Im Jahr 2000 wurde die aufwändige Sanierung von Stadion und Gelände in Auftrag
gegeben, was sich mit dem Anspruch verband, zugleich eine geschichtliche Reflexion, wie
es in der Fachsprache heißt, zu gewährleisten. Keine Weiternutzung ohne
Geschichtsaufarbeitung, lautete das Diktum, nicht zuletzt des mit der Sanierung
beauftragten Architektenbüros. Die Ergebnisse der Aufarbeitung lassen sich nunmehr,
rechtzeitig zur Weltmeisterschaft, besichtigen. Dazu zählen eine beleuchtete
Informationsstele am Olym­piaplatz, ein Rundweg mit 27 Glasstelen auf dem
Olympiagelände selbst und eine Dauerausstellung in dem Tribünengebäude unter dem 76
Meter hohen Glockenturm, der Langemarckhalle. Mit der Einbindung der ehemaligen
Gedenkhalle, die insbesondere zu dem Zweck errichtet wurde, die jungen deutschen
Soldaten auf den Heldentod einzuschwören, wird die Verknüpfung von Nationalismus,
Sport, Krieg und massenhaftem Vergnügen im Nationalsozialismus hervorgehoben. Der
Sport fun­gierte schlicht als »Grundschule der Wehrmacht«.
Während der Glockenturm einen guten Überblick über die nazistische Vision vom
beabsichtigten »Gesamtkunstwerk« Olympia gewährt, bietet die vom Deutschen
Historischen Museum konzipier­te Ausstellung mit dem nüchternen Titel »Geschichts­ort
Olympia 1909-1936-2006« vor allem Informa­tionen auf Stellwänden dar. Etwa 40
Textstelen – das Konzept der Stele scheint von den Experten für unübertrefflich befunden
worden zu sein – finden sich in der Halle ordentlich nebeneinander aufgereiht. Mit etwa
100 Wörtern auf einer zwei Meter hohen Tafel handeln die Ausstellungsmacher die Fakten
über die Baugeschichte des Olympiageländes und die Verbindung von Sport und Krieg,
von »Fassade und Realität« rund um das Jahr 1936 ambitionslos ab. Eine graue
Grundierung und schwarze Schriftzeichen müssen für Seriosität bürgen. Die kurzen
Zusammen­fassungen auf Englisch finden sich leicht abgesetzt darunter und zwingen
selbst kleinere Menschen sich zu bücken.
Dass ein so kurzer Text kaum etwas erzählen oder gar mit Details oder
Widersprüchlichem aufwarten kann, liegt auf der Hand. 100 Wörter erlauben keine
Abweichung von der großen und leicht verständlichen These. Bekanntlich liest es sich im
Stehen auch nicht besonders gut. Die drei bis vier Fotos pro Tafel bieten dem
aufmerksamen Besucher immerhin vereinzelt ein unvermutetes oder wenigs­tens
charmantes Detail. Spätestens nach der vierten Textstele aber hat jeder Besucher
bewusst oder intuitiv die Botschaft verstanden: Das hier ist eine Pflichtübung! Wir
machen ordentlich unseren Historikerjob und dokumentieren, wie die Nationalsozialisten
den Sport im Allgemeinen und die olympische Idee im Besonderen für ihre ideologischen
und propagandistischen Ziele instrumentalisierten. Die genannten Zahlen sind korrekt,
und das barbarische Propagandatheater des Naziregimes offenkundig.
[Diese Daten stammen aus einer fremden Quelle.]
/-! STRM and STRMW. -/

/-- STREAM_TOKEN_SEND (R163, R254): stream `n` of a STRM node sends its next token once its word is read, or traps for a
word that cannot be read; after the last token it sends its marker. -/
def execStreamTokenSend (s : State) : Host.Outcome State Fault Refusal :=
  .next (match (s.fab.streams.drop s.arg.n).head? with
  | none => s
  | some x =>
    match x.fire, x.count with
    | some f, some n =>
      match f.instr with
      | some (.strm h sw _ _) =>
        let w := sw.toNat + 1
        let j := x.next
        if x.stuck || s.cyc ≤ x.since || !s.runs f.k x.site.holder || s.windowFull x.site x.tag x.dep w j then s
        else if j = n then
          (s.dropStream x.site x.tag x.dep).emitAll x.site 1
            (({ f.result h true h.ty 0 with eos := true, poi := false }).under x.tag x.dep w n) [h.t0, h.t1]
        else match s.fab.accs.find? fun a => a.origin = .stream f j with
          | some a =>
            match a.trans with
            | .failed c =>
              let (t, d) := (pushField x.tag x.dep j w).getD (x.tag, x.dep)
              s.raiseThen { s.firingTrap f c (.stream f j) with tag := t, dep := d } fun s =>
                s.modStream x.site x.tag x.dep fun y => { y with stuck := true }
            | _ => s
          | none =>
            match x.words.find? fun p => p.1 = j with
            | none => s
            | some (_, k) =>
              (s.modStream x.site x.tag x.dep fun y =>
                { y with next := j + 1, words := y.words.filter (fun p => p.1 ≠ j), since := s.cyc }).emitAll x.site 1
                  (k.under x.tag x.dep w j) [h.t0, h.t1]
      | _ => s
    | _, _ => s)

/-- STRMW_COMPLETE (R164): stream `n` of a STRMW node has taken its marker and performed its writes, and sends its
completion token. -/
def execStrmwComplete (s : State) : Host.Outcome State Fault Refusal :=
  .next (match (s.fab.streams.drop s.arg.n).head? with
  | none => s
  | some x =>
    match x.fire with
    | some f =>
      match f.instr with
      | some (.strmw h _ _ _ _) =>
        if !x.done || x.writes ≠ 0 || !s.runs f.k x.site.holder then s
        else
          (s.dropStream x.site x.tag x.dep).emitAll x.site 1
            { tag := x.tag, dep := x.dep, data := 0, ty := .b32, poi := f.poi true, after := (x.after ++ f.after).eraseDups }
            [h.t0, h.t1]
      | _ => s
    | none => s)

end Sys2Proof.Machine
end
In aller Klarheit wurde also für die Ausstellung aufgeschrieben, was der gemeine
Museumsbesucher bereits geahnt hat. Et­wa, dass zur Zeit der Friedensshow für die
internationale Gemeinschaft das erste Konzentrationslager in Sachsenhausen erbaut
wurde, jüdische Sportler und Sportlerinnen von den Spielen selbstverständlich
ausgeschlossen und viele interniert wurden. Diese Tatsachen konnte bereits 1936 kaum
jemanden überraschen. Aber nur für einige wenige Menschen waren sie der Grund, an
den Spielen nicht teilzunehmen, sei es als Sportler oder als Zuschauer.
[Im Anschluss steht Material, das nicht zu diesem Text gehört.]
-- ==== Sys2Proof/Machine/Switch.lean ====
section
/-! DEFINITION. Pre-emption, stop waves, saves and restores of contexts (R374 to R386). -/

namespace Sys2Proof.Machine

/-! Pre-emption (R374 to R378). -/

/-- The header EST of a block, where it is known. -/
def hdrEST (h : BitVec 128) : Option Nat := let e := bitsAt h.toNat 16 24; if e = 0xFFFFFF then none else some e

/-- REM of an instance in cycles, where it is known (R377). -/
def State.rem (s : State) (i : Inst) : Option Nat :=
  let est := recField i.recBytes 0x1C 3
  if est ≠ 0xFFFFFF then some (64 * (est - (s.cyc - i.placed.getD 0) / 64))
  else
    let l := (s.fab.invocs.filter fun x => x.k = i.k && x.v = i.v).map fun x =>
      (s.block? x.holder x.blk).bind fun b => hdrEST b.hdr
    if l.any Option.isNone then none else some (64 * (l.map fun e => e.getD 0).foldl max 0)

/-- Whether every block of a kernel has IDEM = 1; a block that cannot be read counts as none (DEDUCED, log 56). -/
def State.kernelIdem (s : State) (k : Nat) : Nat → Nat → Bool
  | 0, _ => true
  | n + 1, va =>
    match s.peekHdr k va with
    | some h => hdrIDEM h && s.kernelIdem k n (va + (blockLen h + 63) / 64 * 64)
    | none => false

/-- Whether an instance may be killed (R377). -/
def State.killable (s : State) (i : Inst) : Bool :=
  s.regField (.schedPre i.k) 31 1 = 1 && s.kernelIdem i.k i.nblk i.entry && recField i.recBytes 0x20 8 = 0 &&
    !(s.tasks.any fun t => t.k = i.k && t.v = i.v) && !(s.taskQ.any fun t => t.k = i.k && t.v = i.v && !t.freed)

/-- What becomes of an instance of a victim slot. -/
inductive Fate | drain | kill | checkpoint
  deriving DecidableEq, Repr

/-- The table of R377 for a wait of `w` cycles. -/
def State.fate (s : State) (i : Inst) (w : Nat) : Fate :=
  if (match s.rem i with | some r => decide (r ≤ w) | none => false) then .drain
  else if s.killable i && decide (s.cyc - i.placed.getD 0 ≤ 64 * s.regField (.schedPre i.k) 0 24) then .kill
  else .checkpoint

/-- The instances of a slot that still run in barns. -/
def State.running (s : State) (k : Nat) : List Inst := s.insts.filter fun i => i.k = k && i.placed.isSome && !i.done && i.outc = 0

/-- The victim slot of a full barn for an instance (R375); the placement that separates slots last is their latest one in the
barn (DEDUCED, log 56). -/
def State.victimIn (s : State) (n : Inst) (b : Nat) : Option Nat :=
  let ok (k : Nat) : Bool := s.regField (.schedPre k) 30 1 = 0 && (s.insts.all fun i => i.k ≠ k || decide (i.prio < n.prio))
  let top (k : Nat) : Nat := ((s.insts.filter fun i => i.k = k).map Inst.prio).foldl max 0
  let last (k : Nat) : Nat := ((s.insts.filter fun i => i.k = k && i.barns.contains b).map fun i => i.placed.getD 0).foldl max 0
  bestOf (fun k => [top k, s.cyc - last k, 32 - k]) ((s.placedIn b).filter ok)

/-- PREEMPT_REQUEST (R374 to R378): the first ready instance, unplaced for 64 turns, makes the slots that fill its barns
give way. -/
def execPreemptRequest (s : State) : Host.Outcome State Fault Refusal :=
  .next (match s.preempt, bestOf s.readyRank (s.insts.filter s.inReadyQueue) with
  | none, some n =>
    let w := 4096 * recField n.recBytes 7 1
    match s.barnsFor n false, s.barnsFor n true with
    | none, some bs =>
      if w = 0 || n.turns < 64 then s
      else
        let full := bs.filter fun b => !(s.placedIn b).contains n.k && decide (8 ≤ (s.placedIn b).length)
        let vs := full.map (s.victimIn n)
        if vs.any Option.isNone then s
        else
          let victims := (vs.filterMap id).eraseDups
          let l := victims.flatMap s.running
          let drains := (l.filter fun i => s.fate i w = .drain).map fun i => (i.k, i.v)
          let kills := l.filter fun i => s.fate i w = .kill
          let s : State := { s with preempt := some { k := n.k, v := n.v, victims := victims, drains := drains, dueAt := s.cyc + w } }
          foldState (fun s (i : Inst) => s.killInst i.k i.v 3 0) s kills
    | _, _ => s
  | _, _ => s)

/-! Stops (R379). -/

/-- A stop of a slot begins: the I/O die sends its requests. -/
def State.startStop (s : State) (k : Nat) : State :=
  if s.ctxState k ≠ 0 then s else { (s.setCtxState k 1) with stops := s.stops ++ [{ k := k }] }

/-- Whether a victim slot's drained instances have completed. -/
def State.drainedOut (s : State) (p : Preempt) (k : Nat) : Bool :=
  !(p.drains.any fun d => d.1 = k && (s.running k).any fun i => i.v = d.2)

/-- PREEMPT_DEADLINE (R378): the victim slots whose drained instances have completed, or all of them in cycle c + W, are
checkpointed where any instance remains. -/
def execPreemptDeadline (s : State) : Host.Outcome State Fault Refusal :=
  .next (match s.preempt with
  | none => s
  | some p =>
    let due (k : Nat) : Bool := !(s.running k).isEmpty && (s.drainedOut p k || decide (p.dueAt ≤ s.cyc))
    foldState State.startStop s (p.victims.filter due))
Wie der Titel der Ausstellung nahe legt, bilden die Olympischen Spiele 1936 den
Schwerpunkt der Dokumentation. Der architektonische Vorgänger, die von March Senior
1909 entworfene Berliner Pferderenn­bahn, findet ebenso wie die im Jahr 1914
ent­standenen Sportstätten eine nur periphere Erwähnung. Die Sanierung und die
Weltmeisterschaft 2006 schließlich markieren das lichte Ende einer dunklen Geschichte:
»Der inzwischen vollzogene Umbau erwies sich als eine herausragende architektonische
Lösung, die sich offen der Geschichte stellt und damit die Ansprüche an eine ›Arena des
21. Jahrhunderts‹ mit denen des schwierigen Denkmals Reichsportfeld verbindet.«
Gut. Dann sind wir ja beruhigt. Die kontroversen Diskussionen um die Weiternutzung des
Geländes wurden also keiner Abbildung für Wert befunden. Auch hätte man gerne mehr
über die Nutzung des Olympiageländes in den fünfziger Jahren erfahren. Bereits kurz nach
Kriegsende be­suchten hier oft bis zu 100 000 Zuschauer diverse Kirchentage, Treffen von
Heimatvertriebenen, die »seit 1951 alljährlich statt­findende Große Polizeishow« oder die
allseits beliebten »Bunten Abende«, deren krönender Abschluss stets ein großes
Feuer­werk war. Mehr als eine Auflistung dieser illustren Veranstaltungen findet man
nicht. Insofern verfolgt die Reihung »1909-1936-2006« wohl vorrangig den Zweck, die
nationalsozialistische Anlage in den Fluss der Geschichte einzubetten.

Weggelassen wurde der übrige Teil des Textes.